Below are several recommendations and warnings that we feel are worth highlighting.
GitHub & Colab
- It’s extremely useful to link GitHub and colab (using the latter in a browser where you are signed into GitHub), following these instructions. You can install the “open in colab” GitHub extension, which allows you to open notebooks directly from the GitHub user interface.
File Transfer
- There are many ways to get data in and out of google colab. We strongly recommend that students use a solution that can be scripted (e.g. linking to google drive in the notebook code) instead of solutions that require manual input (e.g. uploading data from your local computer) More information can be found here.
GPU Use
-
Using a GPU on colab should be as simple as turning on the GPU in your notebook settings and running your keras/tensorflow code. If you do encounter issues or need to look into more advanced GPU settings, this page is a good starting point.
-
Colab’s free GPU is great but it takes some care to use it.
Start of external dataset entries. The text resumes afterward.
theorem State.verifies_false {u : State} {h : Head} {p : Nat} (position : (u.head.heads[h]).position = some p)
    (far : (u.store.config.heads[h]).tolerance <
      ((u.head.heads[h]).encoder - (p * (u.store.config.heads[h]).ratio : Nat)).natAbs) : u.verifies h = false :=
  Bool.eq_false_iff.mpr fun e => absurd ((State.verifies_iff position).mp e) far.not_ge

/-- Settles O42. -/
theorem verificationLadder : Obligations.VerificationLadder := by
  refine ⟨fun s h hhom t0 p g verifying timer position target pending held => ?_,
    fun s h hhom t0 p g verifying timer position pending held => ?_⟩
  · obtain ⟨head, store, ctl, mon, now, clock⟩ := s.atHeadTimer_keeps h hhom t0
    have next := exec_settlePauseEnd verifying timer hhom
    have op : (s.atHeadTimer h hhom t0).operating = s.operating := State.operating_congr (congrArg ShowControl.state ctl)
    rw [← head] at position target pending
    rw [← ctl] at held
    rw [← head, ← store, ← mon, ← now, ← clock, ← op]
    generalize s.atHeadTimer h hhom t0 = u at next held position target pending ⊢
    have aim : (u.head.heads[h]).ladderTarget u.store.config.heads[h] = g := by
      simp only [HeadRec.ladderTarget, pending, target, Option.getD_some]
    have event := u.retry_mon h
    rw [aim] at event
    refine ⟨_, next, ?_⟩
    dsimp only
    rw [← HeadRec.corrected_eq]
    refine ⟨fun near => ?_, fun far few => ?_, fun far many first => ?_, fun far many again => ?_⟩
    · obtain ⟨record, events, unmarked⟩ :=
        State.ladder_settles held ((State.verifies_iff position).mpr near) (.inl pending) hhom
      rw [record, events]
      exact ⟨rfl, position, rfl, rfl, rfl, rfl, rfl, unmarked⟩
    · obtain ⟨record, events⟩ := State.ladder_retries held (State.verifies_false position far) few hhom
      obtain ⟨here, up, down⟩ := HeadRec.retried_spec u.store.config.heads[h] u.localTimer g u.head.heads[h]
      obtain ⟨goal, encoder, _, _, failures, rehomed, _⟩ := HeadRec.goTo_keeps u.store.config.heads[h] u.localTimer g
        ((u.head.heads[h]).failed u.store.config.heads[h])
      rw [aim] at record
      rw [record, events, event]
      exact ⟨failures, goal, rehomed, encoder, rfl, here, up, down⟩
    · have fails := State.verifies_false position far
      obtain ⟨_, record, events⟩ := State.ladder_rehomes held fails many first hhom
      have lost := fun z mem had => State.ladder_rehomes_lost (z := z) held fails many first mem had hhom
      obtain ⟨now', _, store', _⟩ := u.rehoming_keeps h
      rw [aim, State.enterHoming_head, State.rehoming_head, store', now'] at record
      rw [record, events, event]
      cases hhom with
      | false =>
        refine ⟨rfl, rfl, rfl, rfl, fun _ => ⟨rfl, rfl, rfl, rfl, rfl, rfl, rfl⟩, fun e => absurd e (by decide), lost⟩
      | true =>
        rw [if_pos rfl]
        generalize hr : HeadRec.seek _ _ _ _ _ = r
        have homing : r.homing = g := by rw [← hr]; rfl
        have failures : r.failures = 0 := by rw [← hr]; rfl
        have rehomed : r.rehomed = true := by rw [← hr]; rfl
        obtain ⟨homing', failures', rehomed'⟩ := HeadRec.home_keeps u.store.config.heads[h] u.localTimer r
        obtain ⟨encoder, goal, _, here, away⟩ := HeadRec.home_spec u.store.config.heads[h] u.localTimer r
        rw [homing] at goal here away homing'
        refine ⟨rehomed'.trans rehomed, failures'.trans failures, homing', rfl, fun e => absurd e (by decide),
          fun _ => ⟨encoder, goal, here, fun above => ?_⟩, lost⟩
        obtain ⟨place, sense, state⟩ := away above
        rw [encoder]
        exact ⟨place, sense, goal, state⟩
    · obtain ⟨record, marked, events⟩ :=
        State.ladder_faults held (State.verifies_false position far) many again hhom
      rw [record, events]
      exact ⟨rfl, rfl, rfl, rfl, marked⟩
  · obtain ⟨head, store, ctl, mon, now, clock⟩ := s.atHeadTimer_keeps h hhom t0
    have next := exec_settlePauseEnd verifying timer hhom
    rw [← head] at position pending
    rw [← ctl] at held
    rw [← head, ← store, ← mon, ← clock]
    generalize s.atHeadTimer h hhom t0 = u at next held position pending ⊢
    have aim : (u.head.heads[h]).ladderTarget u.store.config.heads[h] = g := by
      simp only [HeadRec.ladderTarget, pending]
    refine ⟨_, next, ?_⟩
    dsimp only
    by_cases passes : u.verifies h = true
    · have near := (State.verifies_iff position).mp passes
      by_cases met : p = g.step
      · obtain ⟨record, events, _⟩ := State.ladder_settles held passes
          (.inr ⟨g, pending, position.trans (congrArg some met)⟩) hhom
        rw [record, events]
        exact ⟨rfl, fun _ => ⟨rfl, rfl, rfl, fun _ => ⟨rfl, rfl, position⟩, fun above => absurd met above.ne,
          fun below => absurd met below.ne'⟩, fun far => absurd near far.not_ge⟩
      · obtain ⟨record, events⟩ := State.ladder_goes held passes pending
          (fun e => met (Option.some.inj (position.symm.trans e))) hhom
        generalize hr : ({ u.head.heads[h] with failures := 0, rehomed := false, pending := none } : HeadRec) = r at record
        have place : r.position = some p := by rw [← hr]; exact position
        obtain ⟨goal, _, none, _, failures, rehomed, _⟩ := HeadRec.goTo_keeps u.store.config.heads[h] u.localTimer g r
        obtain ⟨up, down⟩ := HeadRec.goTo_away (g := u.store.config.heads[h]) (now := u.localTimer) (t := g) place
        rw [record, events, none, failures, rehomed, goal]
        exact ⟨by rw [← hr], fun _ => ⟨by rw [← hr], by rw [← hr], rfl, fun here => absurd here met,
          fun above => ⟨rfl, (up above).1, (up above).2.1⟩, fun below => ⟨rfl, (down below).1, (down below).2.1⟩⟩,
          fun far => absurd near far.not_ge⟩
    · have fails : u.verifies h = false := Bool.eq_false_iff.mpr passes
      have far : ¬ _ := fun near => passes ((State.verifies_iff position).mpr near)
      by_cases few : (u.head.heads[h]).failures < 2
      · obtain ⟨record, events⟩ := State.ladder_retries held fails few hhom
        obtain ⟨goal, _, none, _, failures, _⟩ := HeadRec.goTo_keeps u.store.config.heads[h] u.localTimer g
          ((u.head.heads[h]).failed u.store.config.heads[h])
        have event := u.retry_mon h
        rw [aim] at record event
        rw [record, events, event]
        exact ⟨none, fun near => (far near).elim, fun _ _ => ⟨goal, failures, rfl⟩⟩
      · refine ⟨?_, fun near => (far near).elim, fun _ few' => absurd few' few⟩
        cases again : (u.head.heads[h]).rehomed with
        | false =>
          have record := (State.ladder_rehomes held fails (Nat.le_of_not_lt few) again hhom).2.1
          rw [State.enterHoming_head, State.rehoming_head] at record
          rw [record]
          cases hhom with
          | false => rfl
          | true => exact (HeadRec.home_spec _ _ _).2.2.1
        | true =>
          rw [(State.ladder_faults held fails (Nat.le_of_not_lt few) again hhom).1]
          rfl

end Sys2Proof.Machine
end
There are two important caveats:
-
Free Colab notebooks are aggressively CPU constrained. Users need to watch out for CPU bottlenecks and creatively work around them. Techniques such as using smaller batch sizes, caching pre-processed data, moving processing steps to GPU, etc. can be very helpful.
-
Colab notebooks are also aggressively time constrained. The kernels are pruned based on activity in obscure and inconsistent ways. It's possible to manage this but very valuable to be aware of in advance.
-
-
The best way to approach the second problem (and an important approach to cloud computing in general) is to set up your system so that it can be interrupted and pick up gracefully at any moment. For example, you might use google drive to store a log of neural network training progress as well as weights for each epoch. You can write your script/notebook so that it's able to check if training was in progress and then pick it back up in the middle. You can read the log, see if the most recent epoch < max_epochs, and if so, load the most recent weights, set the learning rate and other params accordingly, and then off to the races.